§ Work required: Beginning with the first line, transcribe the entries below exactly through the line containing "(modCore c f s).tallies = s.tallies := rfl", inclusive.

#### Records supplied ####

-- ==== Sys2Proof/Laws/State.lean ====
section
/-! SUPPORT. What each named update of one part of the state leaves of the other parts: one fact per update and part. -/
namespace Sys2Proof.Machine

@[simp] theorem modCore_pending (c : Nat) (f : Core → Core) (s : State) : (modCore c f s).pending = s.pending := rfl
@[simp] theorem modCore_variant (c : Nat) (f : Core → Core) (s : State) : (modCore c f s).variant = s.variant := rfl
@[simp] theorem modCore_freeCtr (c : Nat) (f : Core → Core) (s : State) : (modCore c f s).freeCtr = s.freeCtr := rfl
@[simp] theorem modCore_clk (c : Nat) (f : Core → Core) (s : State) : (modCore c f s).clk = s.clk := rfl
@[simp] theorem modCore_fc (c : Nat) (f : Core → Core) (s : State) : (modCore c f s).fc = s.fc := rfl
@[simp] theorem modCore_tallies (c : Nat) (f : Core → Core) (s : State) : (modCore c f s).tallies = s.tallies := rfl
@[simp] theorem modCore_cmd (c : Nat) (f : Core → Core) (s : State) : (modCore c f s).cmd = s.cmd := rfl
@[simp] theorem modCore_pwr (c : Nat) (f : Core → Core) (s : State) : (modCore c f s).pwr = s.pwr := rfl
@[simp] theorem modCore_flt (c : Nat) (f : Core → Core) (s : State) : (modCore c f s).flt = s.flt := rfl
@[simp] theorem modCore_twin (c : Nat) (f : Core → Core) (s : State) : (modCore c f s).twin = s.twin := rfl
@[simp] theorem modCore_jtag (c : Nat) (f : Core → Core) (s : State) : (modCore c f s).jtag = s.jtag := rfl
@[simp] theorem modCore_flash (c : Nat) (f : Core → Core) (s : State) : (modCore c f s).flash = s.flash := rfl
@[simp] theorem modCore_fuses (c : Nat) (f : Core → Core) (s : State) : (modCore c f s).fuses = s.fuses := rfl
@[simp] theorem modCore_boot (c : Nat) (f : Core → Core) (s : State) : (modCore c f s).boot = s.boot := rfl
@[simp] theorem modCore_pins (c : Nat) (f : Core → Core) (s : State) : (modCore c f s).pins = s.pins := rfl
@[simp] theorem modCore_intk (c : Nat) (f : Core → Core) (s : State) : (modCore c f s).intk = s.intk := rfl
@[simp] theorem modCore_prep (c : Nat) (f : Core → Core) (s : State) : (modCore c f s).prep = s.prep := rfl
@[simp] theorem modCore_out (c : Nat) (f : Core → Core) (s : State) : (modCore c f s).out = s.out := rfl
@[simp] theorem modCore_image (c : Nat) (f : Core → Core) (s : State) : (modCore c f s).image = s.image := rfl
@[simp] theorem modCore_clusters (c : Nat) (f : Core → Core) (s : State) : (modCore c f s).clusters = s.clusters := rfl
@[simp] theorem modCore_coreMaps (c : Nat) (f : Core → Core) (s : State) : (modCore c f s).coreMaps = s.coreMaps := rfl
@[simp] theorem modCore_ctxs (c : Nat) (f : Core → Core) (s : State) : (modCore c f s).ctxs = s.ctxs := rfl
@[simp] theorem modCore_ctxCounts (c : Nat) (f : Core → Core) (s : State) : (modCore c f s).ctxCounts = s.ctxCounts := rfl
@[simp] theorem modCore_ddr (c : Nat) (f : Core → Core) (s : State) : (modCore c f s).ddr = s.ddr := rfl
@[simp] theorem modCore_coreSel (c : Nat) (f : Core → Core) (s : State) : (modCore c f s).coreSel = s.coreSel := rfl
@[simp] theorem modCore_qps (c : Nat) (f : Core → Core) (s : State) : (modCore c f s).qps = s.qps := rfl
@[simp] theorem modCore_slab (c : Nat) (f : Core → Core) (s : State) : (modCore c f s).slab = s.slab := rfl
@[simp] theorem modCore_serv (c : Nat) (f : Core → Core) (s : State) : (modCore c f s).serv = s.serv := rfl
@[simp] theorem modCore_text (c : Nat) (f : Core → Core) (s : State) : (modCore c f s).text = s.text := rfl

@[simp] theorem modCluster_pending (c : Nat) (f : Cluster → Cluster) (s : State) : (modCluster c f s).pending = s.pending := rfl
@[simp] theorem modCluster_variant (c : Nat) (f : Cluster → Cluster) (s : State) : (modCluster c f s).variant = s.variant := rfl
@[simp] theorem modCluster_freeCtr (c : Nat) (f : Cluster → Cluster) (s : State) : (modCluster c f s).freeCtr = s.freeCtr := rfl
@[simp] theorem modCluster_clk (c : Nat) (f : Cluster → Cluster) (s : State) : (modCluster c f s).clk = s.clk := rfl
@[simp] theorem modCluster_fc (c : Nat) (f : Cluster → Cluster) (s : State) : (modCluster c f s).fc = s.fc := rfl
@[simp] theorem modCluster_tallies (c : Nat) (f : Cluster → Cluster) (s : State) : (modCluster c f s).tallies = s.tallies := rfl
@[simp] theorem modCluster_cmd (c : Nat) (f : Cluster → Cluster) (s : State) : (modCluster c f s).cmd = s.cmd := rfl
@[simp] theorem modCluster_pwr (c : Nat) (f : Cluster → Cluster) (s : State) : (modCluster c f s).pwr = s.pwr := rfl
@[simp] theorem modCluster_flt (c : Nat) (f : Cluster → Cluster) (s : State) : (modCluster c f s).flt = s.flt := rfl
@[simp] theorem modCluster_twin (c : Nat) (f : Cluster → Cluster) (s : State) : (modCluster c f s).twin = s.twin := rfl
@[simp] theorem modCluster_jtag (c : Nat) (f : Cluster → Cluster) (s : State) : (modCluster c f s).jtag = s.jtag := rfl
@[simp] theorem modCluster_flash (c : Nat) (f : Cluster → Cluster) (s : State) : (modCluster c f s).flash = s.flash := rfl
@[simp] theorem modCluster_fuses (c : Nat) (f : Cluster → Cluster) (s : State) : (modCluster c f s).fuses = s.fuses := rfl
@[simp] theorem modCluster_boot (c : Nat) (f : Cluster → Cluster) (s : State) : (modCluster c f s).boot = s.boot := rfl
@[simp] theorem modCluster_pins (c : Nat) (f : Cluster → Cluster) (s : State) : (modCluster c f s).pins = s.pins := rfl
@[simp] theorem modCluster_intk (c : Nat) (f : Cluster → Cluster) (s : State) : (modCluster c f s).intk = s.intk := rfl
@[simp] theorem modCluster_prep (c : Nat) (f : Cluster → Cluster) (s : State) : (modCluster c f s).prep = s.prep := rfl
@[simp] theorem modCluster_out (c : Nat) (f : Cluster → Cluster) (s : State) : (modCluster c f s).out = s.out := rfl
@[simp] theorem modCluster_image (c : Nat) (f : Cluster → Cluster) (s : State) : (modCluster c f s).image = s.image := rfl
@[simp] theorem modCluster_cores (c : Nat) (f : Cluster → Cluster) (s : State) : (modCluster c f s).cores = s.cores := rfl
@[simp] theorem modCluster_coreMaps (c : Nat) (f : Cluster → Cluster) (s : State) : (modCluster c f s).coreMaps = s.coreMaps := rfl
@[simp] theorem modCluster_ctxs (c : Nat) (f : Cluster → Cluster) (s : State) : (modCluster c f s).ctxs = s.ctxs := rfl
@[simp] theorem modCluster_ctxCounts (c : Nat) (f : Cluster → Cluster) (s : State) : (modCluster c f s).ctxCounts = s.ctxCounts := rfl
@[simp] theorem modCluster_ddr (c : Nat) (f : Cluster → Cluster) (s : State) : (modCluster c f s).ddr = s.ddr := rfl
@[simp] theorem modCluster_coreSel (c : Nat) (f : Cluster → Cluster) (s : State) : (modCluster c f s).coreSel = s.coreSel := rfl
@[simp] theorem modCluster_qps (c : Nat) (f : Cluster → Cluster) (s : State) : (modCluster c f s).qps = s.qps := rfl
@[simp] theorem modCluster_slab (c : Nat) (f : Cluster → Cluster) (s : State) : (modCluster c f s).slab = s.slab := rfl
@[simp] theorem modCluster_serv (c : Nat) (f : Cluster → Cluster) (s : State) : (modCluster c f s).serv = s.serv := rfl
@[simp] theorem modCluster_text (c : Nat) (f : Cluster → Cluster) (s : State) : (modCluster c f s).text = s.text := rfl

@[simp] theorem modChan_pending (c : Nat) (f : Channel → Channel) (s : State) : (modChan c f s).pending = s.pending := rfl
@[simp] theorem modChan_variant (c : Nat) (f : Channel → Channel) (s : State) : (modChan c f s).variant = s.variant := rfl
@[simp] theorem modChan_freeCtr (c : Nat) (f : Channel → Channel) (s : State) : (modChan c f s).freeCtr = s.freeCtr := rfl
@[simp] theorem modChan_clk (c : Nat) (f : Channel → Channel) (s : State) : (modChan c f s).clk = s.clk := rfl
@[simp] theorem modChan_fc (c : Nat) (f : Channel → Channel) (s : State) : (modChan c f s).fc = s.fc := rfl
@[simp] theorem modChan_tallies (c : Nat) (f : Channel → Channel) (s : State) : (modChan c f s).tallies = s.tallies := rfl
@[simp] theorem modChan_pwr (c : Nat) (f : Channel → Channel) (s : State) : (modChan c f s).pwr = s.pwr := rfl
@[simp] theorem modChan_flt (c : Nat) (f : Channel → Channel) (s : State) : (modChan c f s).flt = s.flt := rfl
@[simp] theorem modChan_twin (c : Nat) (f : Channel → Channel) (s : State) : (modChan c f s).twin = s.twin := rfl
@[simp] theorem modChan_jtag (c : Nat) (f : Channel → Channel) (s : State) : (modChan c f s).jtag = s.jtag := rfl
@[simp] theorem modChan_flash (c : Nat) (f : Channel → Channel) (s : State) : (modChan c f s).flash = s.flash := rfl
@[simp] theorem modChan_fuses (c : Nat) (f : Channel → Channel) (s : State) : (modChan c f s).fuses = s.fuses := rfl
@[simp] theorem modChan_boot (c : Nat) (f : Channel → Channel) (s : State) : (modChan c f s).boot = s.boot := rfl
@[simp] theorem modChan_pins (c : Nat) (f : Channel → Channel) (s : State) : (modChan c f s).pins = s.pins := rfl
@[simp] theorem modChan_intk (c : Nat) (f : Channel → Channel) (s : State) : (modChan c f s).intk = s.intk := rfl
@[simp] theorem modChan_prep (c : Nat) (f : Channel → Channel) (s : State) : (modChan c f s).prep = s.prep := rfl
@[simp] theorem modChan_out (c : Nat) (f : Channel → Channel) (s : State) : (modChan c f s).out = s.out := rfl
@[simp] theorem modChan_image (c : Nat) (f : Channel → Channel) (s : State) : (modChan c f s).image = s.image := rfl
@[simp] theorem modChan_cores (c : Nat) (f : Channel → Channel) (s : State) : (modChan c f s).cores = s.cores := rfl
@[simp] theorem modChan_clusters (c : Nat) (f : Channel → Channel) (s : State) : (modChan c f s).clusters = s.clusters := rfl
@[simp] theorem modChan_coreMaps (c : Nat) (f : Channel → Channel) (s : State) : (modChan c f s).coreMaps = s.coreMaps := rfl
@[simp] theorem modChan_ctxs (c : Nat) (f : Channel → Channel) (s : State) : (modChan c f s).ctxs = s.ctxs := rfl
@[simp] theorem modChan_ctxCounts (c : Nat) (f : Channel → Channel) (s : State) : (modChan c f s).ctxCounts = s.ctxCounts := rfl
@[simp] theorem modChan_ddr (c : Nat) (f : Channel → Channel) (s : State) : (modChan c f s).ddr = s.ddr := rfl
@[simp] theorem modChan_coreSel (c : Nat) (f : Channel → Channel) (s : State) : (modChan c f s).coreSel = s.coreSel := rfl
@[simp] theorem modChan_qps (c : Nat) (f : Channel → Channel) (s : State) : (modChan c f s).qps = s.qps := rfl
@[simp] theorem modChan_slab (c : Nat) (f : Channel → Channel) (s : State) : (modChan c f s).slab = s.slab := rfl
@[simp] theorem modChan_serv (c : Nat) (f : Channel → Channel) (s : State) : (modChan c f s).serv = s.serv := rfl
@[simp] theorem modChan_text (c : Nat) (f : Channel → Channel) (s : State) : (modChan c f s).text = s.text := rfl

####

§ Reply:
-- ==== Sys2Proof/Laws/State.lean ====
section
/-! SUPPORT. What each named update of one part of the state leaves of the other parts: one fact per update and part. -/
namespace Sys2Proof.Machine

@[simp] theorem modCore_pending (c : Nat) (f : Core → Core) (s : State) : (modCore c f s).pending = s.pending := rfl
@[simp] theorem modCore_variant (c : Nat) (f : Core → Core) (s : State) : (modCore c f s).variant = s.variant := rfl
@[simp] theorem modCore_freeCtr (c : Nat) (f : Core → Core) (s : State) : (modCore c f s).freeCtr = s.freeCtr := rfl
@[simp] theorem modCore_clk (c : Nat) (f : Core → Core) (s : State) : (modCore c f s).clk = s.clk := rfl
@[simp] theorem modCore_fc (c : Nat) (f : Core → Core) (s : State) : (modCore c f s).fc = s.fc := rfl
@[simp] theorem modCore_tallies (c : Nat) (f : Core → Core) (s : State) : (modCore c f s).tallies = s.tallies := rfl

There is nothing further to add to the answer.